• WORK ITEM:
Check each line of the entries below for the word "instruction", and copy the lines that have it.

Stored data entries:
● ● ● ● ● ● ●

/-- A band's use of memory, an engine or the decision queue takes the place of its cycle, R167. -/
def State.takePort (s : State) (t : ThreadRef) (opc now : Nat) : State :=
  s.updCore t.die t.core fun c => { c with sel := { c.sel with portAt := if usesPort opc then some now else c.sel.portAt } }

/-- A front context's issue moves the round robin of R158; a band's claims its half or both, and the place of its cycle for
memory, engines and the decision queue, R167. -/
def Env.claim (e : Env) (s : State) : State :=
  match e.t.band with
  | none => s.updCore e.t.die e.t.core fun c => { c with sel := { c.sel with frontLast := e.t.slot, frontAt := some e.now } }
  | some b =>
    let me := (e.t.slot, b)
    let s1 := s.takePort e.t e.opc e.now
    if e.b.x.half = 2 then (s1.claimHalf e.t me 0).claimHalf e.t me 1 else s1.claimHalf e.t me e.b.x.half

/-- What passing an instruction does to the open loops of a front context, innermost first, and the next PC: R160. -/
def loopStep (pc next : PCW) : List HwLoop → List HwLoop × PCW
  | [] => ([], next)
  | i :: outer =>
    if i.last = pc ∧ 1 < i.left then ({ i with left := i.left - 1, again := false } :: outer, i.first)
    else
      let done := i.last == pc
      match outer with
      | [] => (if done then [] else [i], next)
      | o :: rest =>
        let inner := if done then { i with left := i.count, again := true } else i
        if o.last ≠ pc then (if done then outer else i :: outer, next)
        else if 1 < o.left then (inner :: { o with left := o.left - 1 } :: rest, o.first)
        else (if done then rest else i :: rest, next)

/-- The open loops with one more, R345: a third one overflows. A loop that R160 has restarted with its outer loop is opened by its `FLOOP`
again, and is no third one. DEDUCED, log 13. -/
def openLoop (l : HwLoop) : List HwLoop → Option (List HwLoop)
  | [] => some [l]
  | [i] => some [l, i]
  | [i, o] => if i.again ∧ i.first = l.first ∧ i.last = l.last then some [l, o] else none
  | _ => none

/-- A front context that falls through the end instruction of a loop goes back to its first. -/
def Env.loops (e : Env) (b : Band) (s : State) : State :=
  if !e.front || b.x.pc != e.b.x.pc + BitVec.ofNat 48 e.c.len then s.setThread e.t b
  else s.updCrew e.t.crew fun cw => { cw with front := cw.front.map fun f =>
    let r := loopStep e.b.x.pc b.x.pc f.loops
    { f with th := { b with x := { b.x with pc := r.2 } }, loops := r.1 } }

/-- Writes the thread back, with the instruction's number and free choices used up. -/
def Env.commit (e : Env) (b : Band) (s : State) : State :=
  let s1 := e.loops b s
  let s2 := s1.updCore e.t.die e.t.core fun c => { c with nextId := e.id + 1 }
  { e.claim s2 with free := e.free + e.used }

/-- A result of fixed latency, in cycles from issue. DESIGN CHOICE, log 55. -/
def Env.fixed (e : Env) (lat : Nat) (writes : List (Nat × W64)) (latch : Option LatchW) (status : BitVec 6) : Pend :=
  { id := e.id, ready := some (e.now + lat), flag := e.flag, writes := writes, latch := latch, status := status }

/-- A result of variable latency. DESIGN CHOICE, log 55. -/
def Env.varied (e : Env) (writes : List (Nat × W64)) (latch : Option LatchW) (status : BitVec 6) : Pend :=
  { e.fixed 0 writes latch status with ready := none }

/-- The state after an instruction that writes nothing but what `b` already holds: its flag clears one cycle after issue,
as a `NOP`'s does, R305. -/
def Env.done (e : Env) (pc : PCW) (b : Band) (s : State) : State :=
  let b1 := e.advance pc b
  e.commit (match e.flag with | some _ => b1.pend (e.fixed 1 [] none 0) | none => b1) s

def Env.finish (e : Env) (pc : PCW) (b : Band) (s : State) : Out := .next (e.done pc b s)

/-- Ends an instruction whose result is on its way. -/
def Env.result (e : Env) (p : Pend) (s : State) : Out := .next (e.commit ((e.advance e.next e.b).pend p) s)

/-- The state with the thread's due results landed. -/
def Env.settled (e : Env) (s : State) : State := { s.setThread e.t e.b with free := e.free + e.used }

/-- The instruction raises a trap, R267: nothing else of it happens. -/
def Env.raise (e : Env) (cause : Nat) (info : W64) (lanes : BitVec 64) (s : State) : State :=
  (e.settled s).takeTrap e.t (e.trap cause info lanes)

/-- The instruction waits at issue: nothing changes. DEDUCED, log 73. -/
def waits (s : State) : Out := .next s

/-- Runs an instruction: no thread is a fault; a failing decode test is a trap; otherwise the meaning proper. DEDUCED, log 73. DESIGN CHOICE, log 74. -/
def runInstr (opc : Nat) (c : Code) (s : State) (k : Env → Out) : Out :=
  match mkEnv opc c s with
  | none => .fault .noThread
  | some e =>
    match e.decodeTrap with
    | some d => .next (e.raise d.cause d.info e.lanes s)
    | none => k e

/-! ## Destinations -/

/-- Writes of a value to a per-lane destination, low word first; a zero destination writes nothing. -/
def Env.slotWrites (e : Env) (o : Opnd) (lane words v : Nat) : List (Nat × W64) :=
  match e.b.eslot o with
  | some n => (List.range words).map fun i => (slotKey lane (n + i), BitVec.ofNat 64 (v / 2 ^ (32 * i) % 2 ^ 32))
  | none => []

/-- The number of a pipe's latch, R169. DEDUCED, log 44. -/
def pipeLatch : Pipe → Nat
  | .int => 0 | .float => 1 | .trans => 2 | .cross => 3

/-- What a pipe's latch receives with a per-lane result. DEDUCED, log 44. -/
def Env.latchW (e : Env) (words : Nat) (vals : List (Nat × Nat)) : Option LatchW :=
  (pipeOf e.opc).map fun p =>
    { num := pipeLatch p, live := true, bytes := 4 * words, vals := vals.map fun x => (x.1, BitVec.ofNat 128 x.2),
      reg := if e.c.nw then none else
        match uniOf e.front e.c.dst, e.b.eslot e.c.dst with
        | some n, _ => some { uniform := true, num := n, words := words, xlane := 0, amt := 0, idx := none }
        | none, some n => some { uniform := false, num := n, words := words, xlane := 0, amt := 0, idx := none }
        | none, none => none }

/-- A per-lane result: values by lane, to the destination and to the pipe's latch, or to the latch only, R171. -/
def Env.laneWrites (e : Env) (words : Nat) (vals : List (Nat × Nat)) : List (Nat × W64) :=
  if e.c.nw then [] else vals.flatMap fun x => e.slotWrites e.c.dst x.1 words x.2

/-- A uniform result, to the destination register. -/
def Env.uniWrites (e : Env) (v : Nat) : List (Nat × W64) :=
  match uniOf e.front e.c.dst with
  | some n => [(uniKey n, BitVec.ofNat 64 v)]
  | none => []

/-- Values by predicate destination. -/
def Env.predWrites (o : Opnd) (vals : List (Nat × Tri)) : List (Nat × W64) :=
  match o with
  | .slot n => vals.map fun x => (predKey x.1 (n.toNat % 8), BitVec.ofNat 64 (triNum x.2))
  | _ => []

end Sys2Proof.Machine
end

● ● ● ● ● ● ●

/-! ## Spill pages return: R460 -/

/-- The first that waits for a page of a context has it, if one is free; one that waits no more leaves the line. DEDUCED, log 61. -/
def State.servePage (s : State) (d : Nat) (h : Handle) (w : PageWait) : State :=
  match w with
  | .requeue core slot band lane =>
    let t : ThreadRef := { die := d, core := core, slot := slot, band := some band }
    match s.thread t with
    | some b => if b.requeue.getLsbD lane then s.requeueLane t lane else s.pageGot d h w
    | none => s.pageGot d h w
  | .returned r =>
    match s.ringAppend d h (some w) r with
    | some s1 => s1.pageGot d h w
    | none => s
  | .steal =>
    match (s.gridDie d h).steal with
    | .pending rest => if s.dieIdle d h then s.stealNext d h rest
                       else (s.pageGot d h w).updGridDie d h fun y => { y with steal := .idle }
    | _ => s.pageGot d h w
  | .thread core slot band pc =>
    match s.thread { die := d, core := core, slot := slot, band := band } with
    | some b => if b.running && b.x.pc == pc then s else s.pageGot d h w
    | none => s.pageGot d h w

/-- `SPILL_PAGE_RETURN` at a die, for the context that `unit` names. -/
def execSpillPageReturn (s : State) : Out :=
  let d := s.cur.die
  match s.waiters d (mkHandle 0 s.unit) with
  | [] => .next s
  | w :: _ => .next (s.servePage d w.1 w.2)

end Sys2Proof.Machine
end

● ● ● ● ● ● ●

• RESULT BELOW:
/-- What passing an instruction does to the open loops of a front context, innermost first, and the next PC: R160. -/
/-- A front context that falls through the end instruction of a loop goes back to its first. -/
/-- Writes the thread back, with the instruction's number and free choices used up. -/
/-- The state after an instruction that writes nothing but what `b` already holds: its flag clears one cycle after issue,
/-- Ends an instruction whose result is on its way. -/
/-- The instruction raises a trap, R267: nothing else of it happens. -/
/-- The instruction waits at issue: nothing changes. DEDUCED, log 73. -/
/-- Runs an instruction: no thread is a fault; a failing decode test is a trap; otherwise the meaning proper. DEDUCED, log 73. DESIGN CHOICE, log 74. -/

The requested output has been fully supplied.